Buying a used motorcycle

Very few of us can honestly say they really know what they are looking for when buying a used motorcycle.
It's bad enough trying to figure out whats wron on your own bike with the luxury of timPicture of mototrcyclee and it being in your own garage, let alone in a buying situation at someone else's house.

Short of paying an expert to come with you and properly check the bike over, you are limited to the bikes paperwork and what you can see and hear. Any bike that's been looked after by a careful and loving owner, will have a string of paperwork with it, receipts detailing any work that's been done on the bike.
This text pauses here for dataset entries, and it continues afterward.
-- ==== Sys2Proof/Laws/State.lean ====
section
/-! SUPPORT. Laws of the state: what each named update leaves in each field, and what a part reads after its own update.
Every law but those about tables is true by definition. -/

namespace Sys2Proof.Machine

variable (s : State)

/-! ### mThr -/

@[simp] theorem mThr_pending (k : Nat) (f : Thread → Thread) : (mThr s k f).pending = s.pending := rfl
@[simp] theorem mThr_fresh (k : Nat) (f : Thread → Thread) : (mThr s k f).fresh = s.fresh := rfl
@[simp] theorem mThr_ec (k : Nat) (f : Thread → Thread) : (mThr s k f).ec = s.ec := rfl
@[simp] theorem mThr_phase (k : Nat) (f : Thread → Thread) : (mThr s k f).phase = s.phase := rfl
@[simp] theorem mThr_lap (k : Nat) (f : Thread → Thread) : (mThr s k f).lap = s.lap := rfl
@[simp] theorem mThr_aon (k : Nat) (f : Thread → Thread) : (mThr s k f).aon = s.aon := rfl
@[simp] theorem mThr_blk (k : Nat) (f : Thread → Thread) : (mThr s k f).blk = s.blk := rfl
@[simp] theorem mThr_clk (k : Nat) (f : Thread → Thread) : (mThr s k f).clk = s.clk := rfl
@[simp] theorem mThr_hp (k : Nat) (f : Thread → Thread) : (mThr s k f).hp = s.hp := rfl
@[simp] theorem mThr_ms (k : Nat) (f : Thread → Thread) : (mThr s k f).ms = s.ms := rfl
@[simp] theorem mThr_ram (k : Nat) (f : Thread → Thread) : (mThr s k f).ram = s.ram := rfl
@[simp] theorem mThr_tb (k : Nat) (f : Thread → Thread) : (mThr s k f).tb = s.tb := rfl
@[simp] theorem mThr_en_pe (k : Nat) (f : Thread → Thread) : (mThr s k f).en.pe = s.en.pe := rfl
@[simp] theorem mThr_en_emap (k : Nat) (f : Thread → Thread) : (mThr s k f).en.emap = s.en.emap := rfl
@[simp] theorem mThr_en_eng (k : Nat) (f : Thread → Thread) : (mThr s k f).en.eng = s.en.eng := rfl
@[simp] theorem mThr_en_ic (k : Nat) (f : Thread → Thread) : (mThr s k f).en.ic = s.en.ic := rfl
@[simp] theorem mThr_en_ce (k : Nat) (f : Thread → Thread) : (mThr s k f).en.ce = s.en.ce := rfl
@[simp] theorem mThr_en_cb (k : Nat) (f : Thread → Thread) : (mThr s k f).en.cb = s.en.cb := rfl
@[simp] theorem mThr_en_thr (k : Nat) (f : Thread → Thread) : (mThr s k f).en.thr = tset {} s.en.thr k (f (gThr s k)) := rfl
@[simp] theorem mThr_pin (k : Nat) (f : Thread → Thread) : (mThr s k f).pin = s.pin := rfl
@[simp] theorem mThr_bank (k : Nat) (f : Thread → Thread) : (mThr s k f).bank = s.bank := rfl
@[simp] theorem mThr_tr (k : Nat) (f : Thread → Thread) : (mThr s k f).tr = s.tr := rfl
@[simp] theorem mThr_mv (k : Nat) (f : Thread → Thread) : (mThr s k f).mv = s.mv := rfl
@[simp] theorem mThr_mg (k : Nat) (f : Thread → Thread) : (mThr s k f).mg = s.mg := rfl

/-! ### mEng -/

@[simp] theorem mEng_pending (k : Nat) (f : Eng → Eng) : (mEng s k f).pending = s.pending := rfl
@[simp] theorem mEng_fresh (k : Nat) (f : Eng → Eng) : (mEng s k f).fresh = s.fresh := rfl
@[simp] theorem mEng_ec (k : Nat) (f : Eng → Eng) : (mEng s k f).ec = s.ec := rfl
@[simp] theorem mEng_phase (k : Nat) (f : Eng → Eng) : (mEng s k f).phase = s.phase := rfl
@[simp] theorem mEng_lap (k : Nat) (f : Eng → Eng) : (mEng s k f).lap = s.lap := rfl
@[simp] theorem mEng_aon (k : Nat) (f : Eng → Eng) : (mEng s k f).aon = s.aon := rfl
@[simp] theorem mEng_blk (k : Nat) (f : Eng → Eng) : (mEng s k f).blk = s.blk := rfl
@[simp] theorem mEng_clk (k : Nat) (f : Eng → Eng) : (mEng s k f).clk = s.clk := rfl
@[simp] theorem mEng_hp (k : Nat) (f : Eng → Eng) : (mEng s k f).hp = s.hp := rfl
@[simp] theorem mEng_ms (k : Nat) (f : Eng → Eng) : (mEng s k f).ms = s.ms := rfl
@[simp] theorem mEng_ram (k : Nat) (f : Eng → Eng) : (mEng s k f).ram = s.ram := rfl
@[simp] theorem mEng_tb (k : Nat) (f : Eng → Eng) : (mEng s k f).tb = s.tb := rfl
@[simp] theorem mEng_en_pe (k : Nat) (f : Eng → Eng) : (mEng s k f).en.pe = s.en.pe := rfl
@[simp] theorem mEng_en_emap (k : Nat) (f : Eng → Eng) : (mEng s k f).en.emap = s.en.emap := rfl
@[simp] theorem mEng_en_thr (k : Nat) (f : Eng → Eng) : (mEng s k f).en.thr = s.en.thr := rfl
@[simp] theorem mEng_en_ic (k : Nat) (f : Eng → Eng) : (mEng s k f).en.ic = s.en.ic := rfl
@[simp] theorem mEng_en_ce (k : Nat) (f : Eng → Eng) : (mEng s k f).en.ce = s.en.ce := rfl
@[simp] theorem mEng_en_cb (k : Nat) (f : Eng → Eng) : (mEng s k f).en.cb = s.en.cb := rfl
@[simp] theorem mEng_en_eng (k : Nat) (f : Eng → Eng) : (mEng s k f).en.eng = tset {} s.en.eng k (f (gEng s k)) := rfl
@[simp] theorem mEng_pin (k : Nat) (f : Eng → Eng) : (mEng s k f).pin = s.pin := rfl
@[simp] theorem mEng_bank (k : Nat) (f : Eng → Eng) : (mEng s k f).bank = s.bank := rfl
@[simp] theorem mEng_tr (k : Nat) (f : Eng → Eng) : (mEng s k f).tr = s.tr := rfl
@[simp] theorem mEng_mv (k : Nat) (f : Eng → Eng) : (mEng s k f).mv = s.mv := rfl
@[simp] theorem mEng_mg (k : Nat) (f : Eng → Eng) : (mEng s k f).mg = s.mg := rfl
Receipts are a great way of increasing a bikes worth as they are proof that the bike has been cared for.

When buying a bike take time to review all the paperwork before you agree to buy any bike. It's no where near a substitute for actually checking the bike over but it can reaveal a treasure of information.

Documents that can really help are:

Tax Disc

Some owners keep previous years but it's not a problem if there aren't any. Check for forgeries by taking a legal one with you, forgeries look dodgy by comparison. If there isn't one the bike hasn't been taxed for a while or the owner is a tax dodger (could say a lot about the current owner).

Service History

The most valuable piece of information supplied with the bike. Is the mileage in sequence with the other documents (MoT, logbook etc), check the date and type of work carried out, what was included in the full service. Garage address/phone number, if in doubt give them a ring. Also check for mechanics footnotes, usually to cover their back, this will provide any previous problems they found. Bikes under warranty should have a service history from a garage, if there isn't any history can the seller be trusted to maintain a 160mph superbike, a careful owner will keep all receipts and provide them when selling the bike as it can add value.

The V5 or Logbook

The V5 is the vehicle identification document.  If the bike is over 3 years, it will also need a valid MOT certificate.  You need to satisfy that the document matches the machine on sale.  Check Engine/frame number, Make, model, Year and colour and obviously the registration.  See the DVLAs website for more details on checking V5s.

History Check

These will tell you if the bike's been stolen, written off or has an outstanding finance agreement. They can also warrant the mileage, this can all be done over the phone in a few minutes. They cost in the region of £30 but it really is not worth chancing it. If the bike is stolen, and the police stop you you will lose your bike or have to pay money to the insurance company who owns it - confirmation of the checks will also be sent in the post for your records and can be provided to the next owner when you sell it on. Most checks also have a guarantee if the information they provided was incorrect.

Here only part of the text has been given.